Requirement: Transcribe only the lines of the listing below from the one holding "(∀ en : Bool, s.reaches" through the one holding "lane = 4) →", inclusive, without any change.

Exercise data:
******

/-- R397, R399, R400, R411, R414, R513: lanes and training. Training ends with the lanes that pass active and the port in
MGMT, or HELD for want of lanes. An active lane that is lost leaves the receive width at once, and a replay is asked for,
which tells the other end to narrow the port. A self-test of an idle lane, of one under test, or of one whose port would
be left with too few, ends at once with its result; else the lane leaves the transmit width by a WIDTH flit, and comes
back when the test has run. RETRAIN trains the port again; EN admits and removes a lane, an Ethernet port's too: a removed
lane in use leaves the transmit width first, one under test ends it. Completion: on these premises Sys2Proof.Machine.exec
answers a next state for laneLost, trainingDone, laneSelftest, laneSelftestDone, linkRetrainCmd, laneCtrlEnWrite. -/
def Obligations.LanesAndTraining : Prop :=
  (∀ (port : Fin 26) (lanes : BitVec 32) (s : State), s.ready →
    let good (k : Nat) : Bool := lanes.getLsbD k && s.on F.LANE_CTRL_EN [portLane port + k]
    (s.portState port ≠ pTRAINING → Does (.trainingDone port lanes) s s) ∧
    (s.portState port = pTRAINING →
      let lanesSet (t : State) : Prop := ∀ k < portLanes port, t.laneState (portLane port + k) =
        (if good k then 2 else if s.on F.LANE_CTRL_EN [portLane port + k] then 6 else 0)
      (lanesThat port good < s.rd F.LINK_PORT_CFG_MIN_LANES [port] → ∃ u, Does (.trainingDone port lanes) s (s.after u) ∧
        linkAndRegs s u port ∧ u.portState port = pHELD ∧ u.rd F.RT_PORT_CAUSE [port] = 4 ∧ lanesSet u) ∧
      (s.rd F.LINK_PORT_CFG_MIN_LANES [port] ≤ lanesThat port good → ∃ t, Does (.trainingDone port lanes) s (s.after t) ∧
        linkAndRegs s t port ∧ t.portState port = pMGMT ∧ lanesSet t ∧
        (∀ k < 32, (t.link port).rxMask.testBit k = (decide (k < portLanes port) && good k)) ∧
        (t.link port).txMask = (t.link port).rxMask ∧ (∀ v < 24, Tbl.look 0 (t.link port).rxC v = rxAlloc port v) ∧
        t.rd F.LINK_PORT_STATUS_ACTIVE [port] = lanesThat port good))) ∧
  (∀ (port : Fin 26) (s : State), s.ready → s.reaches .linkPortCfg [port] → s.fabricPort port = true → s.roleIdles port = false →
    ∃ u, Does (.linkRetrainCmd port) s (s.after u) ∧ u.portState port = pTRAINING ∧ u.link port = LinkPort.fresh ∧
      (∀ k < portLanes port, u.laneState (portLane port + k) = if s.on F.LANE_CTRL_EN [portLane port + k] then 1 else 0) ∧
      u.mem = s.mem ∧ u.tiles = s.tiles ∧ ∀ k, k ≠ port.val → u.portState k = s.portState k ∧ u.link k = s.link k) ∧
  (∀ (lane : Fin 512) (s : State), s.ready →
    let port := lanePort lane
    let k := lane.val - portLane port
    let l := s.link port
    let live := s.portState port = pMGMT ∨ s.portState port = pUP
    (s.fabricPort port = false ∨ ¬live ∨ s.laneState lane ≠ 2 → Does (.laneLost lane) s s) ∧
    (s.fabricPort port = true → live → s.laneState lane = 2 → ∃ u, Does (.laneLost lane) s (s.after u) ∧ linkAndRegs s u port ∧ u.laneState lane = 6 ∧
      (u.link port).rxMask = maskMinus l.rxMask (2 ^ k) ∧ (u.link port).announced = l.announced ∧ taken u port k = false ∧
      (u.link port).rxRetry = true ∧ (u.link port).rxCause = 2 ∧ Emit.flit port (ctrlFlit 3 (leBytes 2 l.rxNext ++ leBytes 1 2)) ∈ u.outbox) ∧
    (s.reaches .lanePrbs [lane] → s.rd F.LANE_PRBS_RESULT [lane] ≠ 1 →
      let gives (n : Nat) : Prop := ∃ t, Does (.laneSelftest lane) s t ∧ s.onlyReg t .lanePrbs [lane] ∧
        t.rd F.LANE_PRBS_RESULT [lane] = n
      (s.laneState lane ≠ 2 ∨ taken s port k = true → gives 3) ∧
      (s.laneState lane = 2 → taken s port k = false → maskCount l.rxMask ≤ 1 → gives 2) ∧
      (s.laneState lane = 2 → taken s port k = false → 1 < maskCount l.rxMask → s.lanesEnough port (maskMinus l.rxMask (2 ^ k)) = false → gives 4) ∧
      (s.laneState lane = 2 → taken s port k = false → 1 < maskCount l.rxMask → s.lanesEnough port (maskMinus l.rxMask (2 ^ k)) = true →
        ∃ u, Does (.laneSelftest lane) s u ∧ linkAndRegs s u port ∧ u.rd F.LANE_PRBS_RESULT [lane] = 1 ∧
          u.laneState lane = 2 ∧ Tbl.find k (u.link port).tests = some (s.rd F.LANE_PRBS_PATTERN [lane]) ∧ (u.link port).announced = maskMinus l.announced (2 ^ k) ∧ (u.link port).rxMask = l.rxMask ∧
          Emit.flit port (ctrlFlit 5 (leBytes 1 k ++ leBytes 1 1 ++ leBytes 1 (s.rd F.LANE_PRBS_PATTERN [lane]))) ∈ u.outbox)) ∧
    (∀ errors : Word, s.fabricPort port = true → live → (s.laneState lane = 1 ∨ taken s port k = true) →
      ∃ t, Does (.laneSelftestDone lane errors) s t ∧ linkAndRegs s t port ∧ t.laneState lane = 2 ∧ taken t port k = false ∧
        t.rd F.LANE_PRBS_ERR_ERRORS [lane] = satAdd 64 (s.rd F.LANE_PRBS_ERR_ERRORS [lane]) errors.toNat ∧
        (t.link port).announced = l.announced ||| 2 ^ k ∧ (t.link port).rxMask = l.rxMask ∧
        (s.rd F.LANE_PRBS_RESULT [lane] = 1 → t.rd F.LANE_PRBS_RESULT [lane] = 4) ∧
        (∀ pat, Tbl.find k l.tests = some pat → s.laneState lane ≠ 1 →
          Emit.flit port (ctrlFlit 5 (leBytes 1 k ++ leBytes 1 0 ++ leBytes 1 pat)) ∈ t.outbox)) ∧
    (∀ en : Bool, s.reaches .laneCtrl [lane] →
      (s.on F.LANE_CTRL_EN [lane] = en → ∃ t, Does (.laneCtrlEnWrite lane en) s t ∧ s.onlyReg t .laneCtrl [lane] ∧
        t.on F.LANE_CTRL_EN [lane] = en) ∧
      (s.fabricPort port = true →
        (s.on F.LANE_CTRL_EN [lane] = false → en = true → live → (s.laneState lane = 0 ∨ s.laneState lane = 4) →
          l.lpIdle.testBit (k / 8) = false → ∃ t, Does (.laneCtrlEnWrite lane en) s t ∧
          alters s t [regAddr .laneCtrl [lane], regAddr .laneStatus [lane]] ∧ t.on F.LANE_CTRL_EN [lane] = true ∧ t.laneState lane = 1) ∧
        (s.on F.LANE_CTRL_EN [lane] = false → en = true → live → s.laneState lane = 2 → taken s port k = false →
          l.lpIdle.testBit (k / 8) = false → ∃ t, Does (.laneCtrlEnWrite lane en) s t ∧ linkAndRegs s t port ∧
          t.on F.LANE_CTRL_EN [lane] = true ∧ t.laneState lane = 2 ∧ (t.link port).announced = l.announced ||| 2 ^ k) ∧
        (s.on F.LANE_CTRL_EN [lane] = true → en = false → live → s.laneState lane = 2 → taken s port k = false →
          ∃ u, Does (.laneCtrlEnWrite lane en) s (s.after u) ∧ linkAndRegs s u port ∧ u.on F.LANE_CTRL_EN [lane] = false ∧
          (u.link port).announced = maskMinus l.announced (2 ^ k) ∧ (u.link port).rxMask = l.rxMask ∧
          u.laneState lane = (if s.laneUnused port lane then 4 else 2)) ∧
        (s.on F.LANE_CTRL_EN [lane] = true → en = false → live → s.laneState lane ≠ 2 → ∀ pat, Tbl.find k l.tests = some pat →
          ∃ t, Does (.laneCtrlEnWrite lane en) s t ∧ linkAndRegs s t port ∧ t.laneState lane = 4 ∧ taken t port k = false ∧
          (t.link port).announced = l.announced ∧
          Emit.flit port (ctrlFlit 5 (leBytes 1 k ++ leBytes 1 0 ++ leBytes 1 pat)) ∈ t.outbox ∧
          (s.rd F.LANE_PRBS_RESULT [lane] = 1 → t.rd F.LANE_PRBS_RESULT [lane] = 4)) ∧
        (s.on F.LANE_CTRL_EN [lane] = true → en = false → ¬live → ∃ t, Does (.laneCtrlEnWrite lane en) s t ∧
          laneMoves s t lane [regAddr .laneCtrl [lane], regAddr .laneStatus [lane]] ∧ t.on F.LANE_CTRL_EN [lane] = false ∧
          t.laneState lane = 0)) ∧
      (s.fabricPort port = false → s.on F.LANE_CTRL_EN [lane] ≠ en → ∃ t, Does (.laneCtrlEnWrite lane en) s t ∧
        laneMoves s t lane [regAddr .laneCtrl [lane], regAddr .laneStatus [lane]] ∧ t.on F.LANE_CTRL_EN [lane] = en ∧
        t.laneState lane = (if en = false ∨ s.ethState (2 * (port - 24) + k / 8) = 0 then 0 else 1))))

******

Problem solution:
    (∀ en : Bool, s.reaches .laneCtrl [lane] →
      (s.on F.LANE_CTRL_EN [lane] = en → ∃ t, Does (.laneCtrlEnWrite lane en) s t ∧ s.onlyReg t .laneCtrl [lane] ∧
        t.on F.LANE_CTRL_EN [lane] = en) ∧
      (s.fabricPort port = true →
        (s.on F.LANE_CTRL_EN [lane] = false → en = true → live → (s.laneState lane = 0 ∨ s.laneState lane = 4) →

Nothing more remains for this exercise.